(SUPPLIED DATA)
-- ==== Sys2Proof/Machine/Operands.lean ====
section
/-! DEFINITION. Machine/Operands.lean: the operand forms of the instructions: sign-extended immediates, shift
amounts, low words, the one addressing mode, and the shared shapes an instruction's meaning is written with. -/

namespace Sys2Proof.Machine

/-! ### Operand forms -/

/-- The W-bit value of a sign-extended immediate or offset (30_encoding.md R84, R85, R86, R88). -/
def State.imm {n : Nat} (s : State) (v : BitVec n) : BitVec s.W := sext v

/-- The W-bit upper immediate (30_encoding.md R87). -/
def State.immU (s : State) (imm20 : BitVec 20) : BitVec s.W := Sys2Proof.immU imm20

/-- The shift amount of a register shift: `b[4:0]` at W = 32, `b[5:0]` at W = 64 (42_base_alu.md section 4). -/
def State.shiftAmount (s : State) (b : BitVec s.W) : Nat := (b.extractLsb' 0 s.cfg.width.shamtBits).toNat

/-- `a[31:0]` (42_base_alu.md section 5). -/
def low32 {w : Nat} (a : BitVec w) : BitVec 32 := a.extractLsb' 0 32

/-- The shift amount of a word shift: `b[4:0]` (42_base_alu.md R187 to R189). -/
def wordShiftAmount {w : Nat} (b : BitVec w) : Nat := (b.extractLsb' 0 5).toNat

/-- The effective address `wrap_W(x[rs1] + imm)` (43_base_loadstore.md R221). -/
def State.effAddr (s : State) (rs1 : Reg) (imm : BitVec 12) : BitVec s.W := s.x rs1 + s.imm imm

/-! ### Shapes -/

/-- `x[rd] <- v` and no explicit pc change (42_base_alu.md R190, 41_m_arith.md R140). -/
def State.writes (s : State) (rd : Reg) (v : BitVec s.W) : Result := s.finish { reg := some (rd, v) }

/-- `x[rd] <- sext_32(r)`, of an instruction that exists at W = 64 only (42_base_alu.md section 5). -/
def State.writesWord (s : State) (i : Instr) (rd : Reg) (r : BitVec 32) : Result :=
  s.whenLegal i (s.writes rd (sext r))

/-- A load: read `n` bytes at the effective address, write `x[rd]` with what `ext` makes of them; out of bounds it
raises and writes nothing (43_base_loadstore.md R220, R233). -/
def State.load (s : State) (rd rs1 : Reg) (imm : BitVec 12) (n : Nat) (ext : Nat → BitVec s.W) : Result :=
  match s.memRead (s.effAddr rs1 imm) n .load with
  | .error f => raise f
  | .ok v => s.writes rd (ext v)

/-- A store: write the low `n` bytes of `x[rs2]` at the effective address; out of bounds it raises and writes nothing
(43_base_loadstore.md R220). -/
def State.store (s : State) (rs1 rs2 : Reg) (imm : BitVec 12) (n : Nat) : Result :=
  match s.memWrite (s.effAddr rs1 imm) n (s.x rs2).toNat with
  | .error f => raise f
  | .ok a => s.finish { mem := some a }

/-- A conditional branch: `pc <- wrap_W(pc + imm)` when the condition holds, else no explicit pc change
(44_base_control.md section 2). -/
def State.branch (s : State) (cond : Bool) (offset : BitVec 13) : Result :=
  s.finish { nextPc := if cond then some (s.pc + s.imm offset) else none }

/-- `x[rd] <- wrap_W(pc + 4)` and `pc <- target` (44_base_control.md R257, R258). -/
def State.jump (s : State) (rd : Reg) (target : BitVec s.W) : Result :=
  s.finish { reg := some (rd, s.pc + 4), nextPc := some target }

/-- The instruction completes, does nothing else and signals `g` (60_exceptions.md R308). -/
def State.signals (s : State) (g : Signal) : Result := s.finish { signal := some g }

end Sys2Proof.Machine
end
(End SUPPLIED DATA)
### [YOUR TASK]
Set the data down again in full. Keep it exact.

### [PROBLEM SOLUTION]
-- ==== Sys2Proof/Machine/Operands.lean ====
section
/-! DEFINITION. Machine/Operands.lean: the operand forms of the instructions: sign-extended immediates, shift
amounts, low words, the one addressing mode, and the shared shapes an instruction's meaning is written with. -/

namespace Sys2Proof.Machine

/-! ### Operand forms -/

/-- The W-bit value of a sign-extended immediate or offset (30_encoding.md R84, R85, R86, R88). -/
def State.imm {n : Nat} (s : State) (v : BitVec n) : BitVec s.W := sext v

/-- The W-bit upper immediate (30_encoding.md R87). -/
def State.immU (s : State) (imm20 : BitVec 20) : BitVec s.W := Sys2Proof.immU imm20

/-- The shift amount of a register shift: `b[4:0]` at W = 32, `b[5:0]` at W = 64 (42_base_alu.md section 4). -/
def State.shiftAmount (s : State) (b : BitVec s.W) : Nat := (b.extractLsb' 0 s.cfg.width.shamtBits).toNat

/-- `a[31:0]` (42_base_alu.md section 5). -/
def low32 {w : Nat} (a : BitVec w) : BitVec 32 := a.extractLsb' 0 32

/-- The shift amount of a word shift: `b[4:0]` (42_base_alu.md R187 to R189). -/
def wordShiftAmount {w : Nat} (b : BitVec w) : Nat := (b.extractLsb' 0 5).toNat

/-- The effective address `wrap_W(x[rs1] + imm)` (43_base_loadstore.md R221). -/
def State.effAddr (s : State) (rs1 : Reg) (imm : BitVec 12) : BitVec s.W := s.x rs1 + s.imm imm

/-! ### Shapes -/

/-- `x[rd] <- v` and no explicit pc change (42_base_alu.md R190, 41_m_arith.md R140). -/
def State.writes (s : State) (rd : Reg) (v : BitVec s.W) : Result := s.finish { reg := some (rd, v) }

/-- `x[rd] <- sext_32(r)`, of an instruction that exists at W = 64 only (42_base_alu.md section 5). -/
def State.writesWord (s : State) (i : Instr) (rd : Reg) (r : BitVec 32) : Result :=
  s.whenLegal i (s.writes rd (sext r))

/-- A load: read `n` bytes at the effective address, write `x[rd]` with what `ext` makes of them; out of bounds it
raises and writes nothing (43_base_loadstore.md R220, R233). -/
def State.load (s : State) (rd rs1 : Reg) (imm : BitVec 12) (n : Nat) (ext : Nat → BitVec s.W) : Result :=
  match s.memRead (s.effAddr rs1 imm) n .load with
  | .error f => raise f
  | .ok v => s.writes rd (ext v)

/-- A store: write the low `n` bytes of `x[rs2]` at the effective address; out of bounds it raises and writes nothing
(43_base_loadstore.md R220). -/
def State.store (s : State) (rs1 rs2 : Reg) (imm : BitVec 12) (n : Nat) : Result :=
  match s.memWrite (s.effAddr rs1 imm) n (s.x rs2).toNat with
  | .error f => raise f
  | .ok a => s.finish { mem := some a }

/-- A conditional branch: `pc <- wrap_W(pc + imm)` when the condition holds, else no explicit pc change
(44_base_control.md section 2). -/
def State.branch (s : State) (cond : Bool) (offset : BitVec 13) : Result :=
  s.finish { nextPc := if cond then some (s.pc + s.imm offset) else none }

/-- `x[rd] <- wrap_W(pc + 4)` and `pc <- target` (44_base_control.md R257, R258). -/
def State.jump (s : State) (rd : Reg) (target : BitVec s.W) : Result :=
  s.finish { reg := some (rd, s.pc + 4), nextPc := some target }

/-- The instruction completes, does nothing else and signals `g` (60_exceptions.md R308). -/
def State.signals (s : State) (g : Signal) : Result := s.finish { signal := some g }

end Sys2Proof.Machine
end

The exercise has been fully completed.